**Task brief:**
Look through the data below for the line with "def GDH_TMP_OPEN (n", and transcribe it exactly together with each line after it up to and including the line with "def DCL_IPK : Ev := ⟨0x70000, 1⟩". Give nothing else.

Saved data entries:
====================

-- ==== Sys2Proof/Machine/Fields.lean ====
section
/-! DEFINITION. The names of the register fields, as the register tables give them: each is the lane page-map address of
its register (R85) with its lowest bit and its width. -/
namespace Sys2Proof.Machine

/-- A named bit field of a register at page-map address `addr`. -/
structure Fld where
  addr : Nat
  lo : Nat
  w : Nat
deriving DecidableEq, Repr

namespace F
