-- ==== Sys2Proof/Machine/Flags.lean ====
section
/-! DEFINITION. Events: header bits, the lane's 96 sources and the monitor's 32, counters, the fault log, routing and
configured reactions (chapter 19). -/
namespace Sys2Proof.Machine

/-- A header bit: the base of its page and its place. -/
structure Ev where
  page : Nat
  bit : Nat
deriving DecidableEq, Repr

namespace E
def SYS_DEVNUM_UNSTABLE : Ev := ⟨0x00000, 0⟩
def SYS_IMAGE_FALLBACK : Ev := ⟨0x00000, 1⟩
def SYS_IMAGE_INVALID : Ev := ⟨0x00000, 2⟩
def SYS_IMAGE_MISMATCH : Ev := ⟨0x00000, 3⟩
def SYS_ACCESS_REJECT : Ev := ⟨0x00000, 4⟩
def SYS_MP_LOAD : Ev := ⟨0x00000, 5⟩
def CLK_XTAL_FAIL : Ev := ⟨0x01000, 0⟩
def CLK_LANE_DEV : Ev := ⟨0x01000, 1⟩
def CLK_PEER_DEV : Ev := ⟨0x01000, 2⟩
def CLK_MON_DEV : Ev := ⟨0x01000, 3⟩
def PWR_DROOP : Ev := ⟨0x02000, 0⟩
def MEM_ECC_CORR : Ev := ⟨0x05000, 0⟩
def MEM_ECC_UNCORR : Ev := ⟨0x05000, 1⟩
def MEM_SCRUB_LATE : Ev := ⟨0x05000, 2⟩
def MEM_PWR_REFUSED : Ev := ⟨0x05000, 3⟩
def MEM_CAP_TRIG : Ev := ⟨0x05000, 4⟩
def MEM_CAP_DONE : Ev := ⟨0x05000, 5⟩
def MEM_DP_COLLIDE : Ev := ⟨0x05000, 6⟩
def CE_OVERRUN : Ev := ⟨0x10000, 0⟩
def CE_NONFINITE : Ev := ⟨0x10000, 1⟩
def CE_COEF_CLOSED : Ev := ⟨0x10000, 2⟩
def CE_SP_CLIP : Ev := ⟨0x10000, 3⟩
def CE_SP_FAULT : Ev := ⟨0x10000, 4⟩
def CE_TEST_FAIL : Ev := ⟨0x10000, 5⟩
def CE_TABLE_INVALID : Ev := ⟨0x10000, 6⟩
def CE_RAMP_BRAKE : Ev := ⟨0x10000, 7⟩
def RED_PEER_FAILED : Ev := ⟨0x80000, 0⟩
def RED_SELF_FAILED : Ev := ⟨0x80000, 1⟩
def RED_TOKEN_MOVED : Ev := ⟨0x80000, 2⟩
def RED_SPLIT : Ev := ⟨0x80000, 3⟩
def RED_SPLIT_END : Ev := ⟨0x80000, 4⟩
def RED_SPLIT_TIMEOUT : Ev := ⟨0x80000, 5⟩
def RED_PEER_RETURN : Ev := ⟨0x80000, 6⟩
def RED_RETURN_DONE : Ev := ⟨0x80000, 7⟩
def RED_PEER_RESET : Ev := ⟨0x80000, 8⟩
def RED_PEER_RESET_STUCK : Ev := ⟨0x80000, 9⟩
def RED_JOURNAL_FULL : Ev := ⟨0x80000, 10⟩
def RED_REPLAY : Ev := ⟨0x80000, 11⟩
def RED_SUBJ_DIVERGE : Ev := ⟨0x80000, 12⟩
def RED_COPY_STALE : Ev := ⟨0x80000, 13⟩
def RED_MON_LOST : Ev := ⟨0x80000, 14⟩
def CONJ_LINK_DOWN : Ev := ⟨0x81000, 0⟩
def CONJ_LINK_UP : Ev := ⟨0x81000, 1⟩
def CONJ_LOCK_LOST : Ev := ⟨0x81000, 2⟩
def CONJ_LOCK : Ev := ⟨0x81000, 3⟩
def CONJ_CRC : Ev := ⟨0x81000, 4⟩
def CONJ_HB_MISS : Ev := ⟨0x81000, 5⟩
def RING_CUT : Ev := ⟨0xA0000, 0⟩
def RING_HEAL : Ev := ⟨0xA0000, 1⟩
def RING_ORPHAN : Ev := ⟨0xA0000, 2⟩
def RING_CRC : Ev := ⟨0xA0000, 3⟩
def RING_LEN_DROP : Ev := ⟨0xA0000, 4⟩
def RING_TIME_STEP : Ev := ⟨0xA0000, 5⟩
def RING_DEV_DUP : Ev := ⟨0xA0000, 6⟩
def RING_RXQ_DROP : Ev := ⟨0xA0000, 7⟩
def BULK_DONE : Ev := ⟨0xA1000, 0⟩
def BULK_REJECT : Ev := ⟨0xA1000, 1⟩
def BULK_IMAGE_FAIL : Ev := ⟨0xA1000, 2⟩
def FBK_RES_LOS : Ev := ⟨0x24000, 0⟩
def FBK_RES_DOS : Ev := ⟨0x24000, 1⟩
def FBK_RES_LOT : Ev := ⟨0x24000, 2⟩
def FBK_ENC_GLITCH : Ev := ⟨0x24000, 3⟩
def FBK_ENC_FAULT : Ev := ⟨0x24000, 4⟩
def FBK_INDEX_MISMATCH : Ev := ⟨0x24000, 5⟩
def FBK_HALL_ILLEGAL : Ev := ⟨0x24000, 6⟩
def FBK_SSI_ERR : Ev := ⟨0x24000, 7⟩
def FBK_POS_DISAGREE : Ev := ⟨0x24000, 8⟩
def FBK_SRC_CHANGE : Ev := ⟨0x24000, 9⟩
def FBK_NO_SOURCE : Ev := ⟨0x24000, 10⟩
def FBK_POS_STALE : Ev := ⟨0x24000, 11⟩
def FBK_SPEED_RANGE : Ev := ⟨0x24000, 12⟩
def FBK_HALL_FAULT : Ev := ⟨0x24000, 13⟩
def SMP_RANGE : Ev := ⟨0x28000, 0⟩
def SMP_FROZEN : Ev := ⟨0x28000, 1⟩
def SMP_ISUM : Ev := ⟨0x28000, 2⟩
def SMP_IRESID : Ev := ⟨0x28000, 3⟩
def SMP_SNS_LOST : Ev := ⟨0x28000, 4⟩
def SMP_DCL_DISAGREE : Ev := ⟨0x28000, 5⟩
def SMP_REF_FAIL : Ev := ⟨0x28000, 6⟩
def SMP_SLIP : Ev := ⟨0x28000, 7⟩
def SMP_EDGE_WIN : Ev := ⟨0x28000, 8⟩
def SMP_CAL_DONE : Ev := ⟨0x28000, 9⟩
def SMP_CAL_FAIL : Ev := ⟨0x28000, 10⟩
def TRC_VLIM : Ev := ⟨0x20000, 0⟩
def TRC_DEC_MODEL : Ev := ⟨0x20000, 1⟩
def TRC_DEC_RESTORED : Ev := ⟨0x20000, 2⟩
def TRC_TLIM : Ev := ⟨0x20000, 3⟩
def TRC_GEOM_MISMATCH : Ev := ⟨0x20000, 4⟩
def TRC_MMAX_CLAMP : Ev := ⟨0x20000, 5⟩
def TRC_ILV_CHANGE : Ev := ⟨0x20000, 6⟩
def TRC_DRAG : Ev := ⟨0x20000, 7⟩
def TRC_SAFE_ENTRY : Ev := ⟨0x22000, 0⟩
def TRC_CATCH_DONE : Ev := ⟨0x22000, 1⟩
def TRC_GEN_CATCH : Ev := ⟨0x22000, 2⟩
def TRC_OBS_LOST : Ev := ⟨0x22000, 3⟩
def TRC_ACQ_DONE : Ev := ⟨0x22000, 4⟩
def TRC_ACQ_FAIL : Ev := ⟨0x22000, 5⟩
def TRC_START_FAIL : Ev := ⟨0x22000, 6⟩
def TRC_BRAKE_END : Ev := ⟨0x22000, 7⟩
def TRC_STALL : Ev := ⟨0x22000, 8⟩
def TRC_POL_DONE : Ev := ⟨0x22000, 9⟩
def GDH_SC (n : Nat) : Ev := ⟨0x30000 + n * 0x1000, 0⟩
def GDH_UVLO_P (n : Nat) : Ev := ⟨0x30000 + n * 0x1000, 1⟩
def GDH_UVLO_N (n : Nat) : Ev := ⟨0x30000 + n * 0x1000, 2⟩
def GDH_SHOOT_REQ (n : Nat) : Ev := ⟨0x30000 + n * 0x1000, 3⟩
def GDH_DT_TIMEOUT (n : Nat) : Ev := ⟨0x30000 + n * 0x1000, 4⟩
def GDH_LEG_FAULT (n : Nat) : Ev := ⟨0x30000 + n * 0x1000, 5⟩
def GDH_OT (n : Nat) : Ev := ⟨0x30000 + n * 0x1000, 6⟩
def GDH_STREAM (n : Nat) : Ev := ⟨0x30000 + n * 0x1000, 7⟩
def GDH_OVS (n : Nat) : Ev := ⟨0x30000 + n * 0x1000, 8⟩
def GDH_TMP_OPEN (n : Nat) : Ev := ⟨0x30000 + n * 0x1000, 9⟩
def GDL_BOOT_UV (n : Nat) : Ev := ⟨0x60000 + n * 0x1000, 0⟩
def GDL_DUTY_CLIP (n : Nat) : Ev := ⟨0x60000 + n * 0x1000, 1⟩
def GDL_UVLO (n : Nat) : Ev := ⟨0x60000 + n * 0x1000, 2⟩
def GDL_SHOOT_REQ (n : Nat) : Ev := ⟨0x60000 + n * 0x1000, 3⟩
def GDL_DT_TIMEOUT (n : Nat) : Ev := ⟨0x60000 + n * 0x1000, 4⟩
def GDL_LEG_FAULT (n : Nat) : Ev := ⟨0x60000 + n * 0x1000, 5⟩
def GDL_OC (n : Nat) : Ev := ⟨0x60000 + n * 0x1000, 6⟩
def GDL_STREAM (n : Nat) : Ev := ⟨0x60000 + n * 0x1000, 7⟩
def DCL_PHASE_STOP : Ev := ⟨0x70000, 0⟩
def DCL_IPK : Ev := ⟨0x70000, 1⟩
def DCL_OVERLOAD : Ev := ⟨0x70000, 2⟩
def DCL_SHED : Ev := ⟨0x70000, 3⟩
def DCL_SHED_ABORT : Ev := ⟨0x70000, 4⟩
def DCL_SENSE_ONE : Ev := ⟨0x70000, 5⟩
def DCL_STOP : Ev := ⟨0x70000, 6⟩
def DCL_VBAT_LOST : Ev := ⟨0x70000, 7⟩
def DCL_VREF_CLIP : Ev := ⟨0x70000, 8⟩
def DCL_OV : Ev := ⟨0x70000, 9⟩
def AFE_IPK : Ev := ⟨0x71000, 0⟩
def DAB_IPK : Ev := ⟨0x72000, 0⟩
def CHG_CONNECT : Ev := ⟨0x73000, 0⟩
def CHG_PILOT : Ev := ⟨0x73000, 1⟩
def CHG_K_FEEDBACK : Ev := ⟨0x73000, 2⟩
def CHG_GRID_DIP : Ev := ⟨0x73000, 3⟩
def CHG_GRID_TRIP : Ev := ⟨0x73000, 4⟩
def CHG_ISLAND : Ev := ⟨0x73000, 5⟩
def CHG_STOP : Ev := ⟨0x73000, 6⟩
def CHG_V2L : Ev := ⟨0x73000, 7⟩
def ACT_END_REACHED : Ev := ⟨0x74000, 0⟩
def ACT_MOVE_DONE : Ev := ⟨0x74000, 1⟩
def ACT_BLOCKED : Ev := ⟨0x74000, 2⟩
def ACT_MOVE_TIMEOUT : Ev := ⟨0x74000, 3⟩
def ACT_HALL_FAULT : Ev := ⟨0x74000, 4⟩
def ACT_LEARN_DONE : Ev := ⟨0x74000, 5⟩
def ACT_LEARN_FAIL : Ev := ⟨0x74000, 6⟩
def ACT_VLV : Ev := ⟨0x74000, 7⟩
def ACT_FLIM : Ev := ⟨0x74000, 8⟩
def ACT_POS_DISAGREE : Ev := ⟨0x74000, 9⟩
def SAF_STO : Ev := ⟨0x90000, 0⟩
def SAF_STO_DISC : Ev := ⟨0x90000, 1⟩
def SAF_SS1 : Ev := ⟨0x90000, 2⟩
def SAF_SLS : Ev := ⟨0x90000, 3⟩
def SAF_SDI : Ev := ⟨0x90000, 4⟩
def SAF_SLP : Ev := ⟨0x90000, 5⟩
def SAF_TORQUE : Ev := ⟨0x90000, 6⟩
def SAF_INTERLOCK : Ev := ⟨0x90000, 7⟩
def SAF_SPEED_DISAGREE : Ev := ⟨0x90000, 8⟩
def SAF_K_TEST : Ev := ⟨0x90000, 9⟩
def SAF_K_FEEDBACK : Ev := ⟨0x90000, 10⟩
def SAF_RESTART : Ev := ⟨0x90000, 11⟩
def CLS_CRC : Ev := ⟨0x91000, 0⟩
def CLS_SEQ : Ev := ⟨0x91000, 1⟩
def CLS_SID : Ev := ⟨0x91000, 2⟩
def CLS_WDOG : Ev := ⟨0x91000, 3⟩
def CLS_LANE_DIFF : Ev := ⟨0x91000, 4⟩
def CAN_RX (c : Nat) : Ev := ⟨0xB0000 + c * 0x1000, 0⟩
def CAN_RX_OVF (c : Nat) : Ev := ⟨0xB0000 + c * 0x1000, 1⟩
def CAN_TX_DONE (c : Nat) : Ev := ⟨0xB0000 + c * 0x1000, 2⟩
def CAN_TX_FAIL (c : Nat) : Ev := ⟨0xB0000 + c * 0x1000, 3⟩
def CAN_NO_ACK (c : Nat) : Ev := ⟨0xB0000 + c * 0x1000, 4⟩
def CAN_WARN (c : Nat) : Ev := ⟨0xB0000 + c * 0x1000, 5⟩
def CAN_ERR_PASSIVE (c : Nat) : Ev := ⟨0xB0000 + c * 0x1000, 6⟩
def CAN_BUS_OFF (c : Nat) : Ev := ⟨0xB0000 + c * 0x1000, 7⟩
def CAN_PROTO_EXC (c : Nat) : Ev := ⟨0xB0000 + c * 0x1000, 8⟩
def CAN_TXQ_FULL (c : Nat) : Ev := ⟨0xB0000 + c * 0x1000, 9⟩
def MON_DUAL_MISMATCH : Ev := ⟨0xC0000, 0⟩
def MON_DUAL_TIMEOUT : Ev := ⟨0xC0000, 1⟩
def MON_LANE_FAILED : Ev := ⟨0xC0000, 2⟩
def MON_LANE_RETIRED : Ev := ⟨0xC0000, 3⟩
def MON_ISOLATED : Ev := ⟨0xC0000, 4⟩
def MON_BOTH_LANES_RESET : Ev := ⟨0xC0000, 5⟩
def MON_CLK_LANE : Ev := ⟨0xC0000, 6⟩
def MON_CLK_SELF : Ev := ⟨0xC0000, 7⟩
def MON_STO : Ev := ⟨0xC0000, 8⟩
def MON_SS1 : Ev := ⟨0xC0000, 9⟩
def MON_SPEED : Ev := ⟨0xC0000, 10⟩
def MON_TORQUE : Ev := ⟨0xC0000, 11⟩
def MON_SET_HOLD : Ev := ⟨0xC0000, 12⟩
def MON_INTERLOCK : Ev := ⟨0xC0000, 13⟩
def MON_STO_DISC : Ev := ⟨0xC0000, 14⟩
def MON_CLAUSE : Ev := ⟨0xC0000, 15⟩
def MON_SST_CHANGE : Ev := ⟨0xC0000, 16⟩
def MON_UGEN : Ev := ⟨0xC0000, 17⟩
def MON_TOKEN_MOVE : Ev := ⟨0xC0000, 18⟩
def MON_HB_MISS : Ev := ⟨0xC0000, 19⟩
def MON_SNS_LOST : Ev := ⟨0xC0000, 20⟩
def MON_DCL_DISAGREE : Ev := ⟨0xC0000, 21⟩
def MON_K_TEST : Ev := ⟨0xC0000, 22⟩
def MON_K_FEEDBACK : Ev := ⟨0xC0000, 23⟩
def MON_PG_CHANGE : Ev := ⟨0xC0000, 24⟩
def MON_SUPPLY : Ev := ⟨0xC0000, 25⟩
def MON_ADC_REF : Ev := ⟨0xC0000, 26⟩
def MON_TEMP : Ev := ⟨0xC0000, 27⟩
def MON_ISLAND_DOWN : Ev := ⟨0xC0000, 28⟩
def MON_TOKEN_CODE : Ev := ⟨0xC0000, 29⟩
def MON_RESTART : Ev := ⟨0xC0000, 30⟩
def MON_SELF_TEST : Ev := ⟨0xC0000, 31⟩
end E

====================

**Task response:**
def GDH_TMP_OPEN (n : Nat) : Ev := ⟨0x30000 + n * 0x1000, 9⟩
def GDL_BOOT_UV (n : Nat) : Ev := ⟨0x60000 + n * 0x1000, 0⟩
def GDL_DUTY_CLIP (n : Nat) : Ev := ⟨0x60000 + n * 0x1000, 1⟩
def GDL_UVLO (n : Nat) : Ev := ⟨0x60000 + n * 0x1000, 2⟩
def GDL_SHOOT_REQ (n : Nat) : Ev := ⟨0x60000 + n * 0x1000, 3⟩
def GDL_DT_TIMEOUT (n : Nat) : Ev := ⟨0x60000 + n * 0x1000, 4⟩
def GDL_LEG_FAULT (n : Nat) : Ev := ⟨0x60000 + n * 0x1000, 5⟩
def GDL_OC (n : Nat) : Ev := ⟨0x60000 + n * 0x1000, 6⟩
def GDL_STREAM (n : Nat) : Ev := ⟨0x60000 + n * 0x1000, 7⟩
def DCL_PHASE_STOP : Ev := ⟨0x70000, 0⟩
def DCL_IPK : Ev := ⟨0x70000, 1⟩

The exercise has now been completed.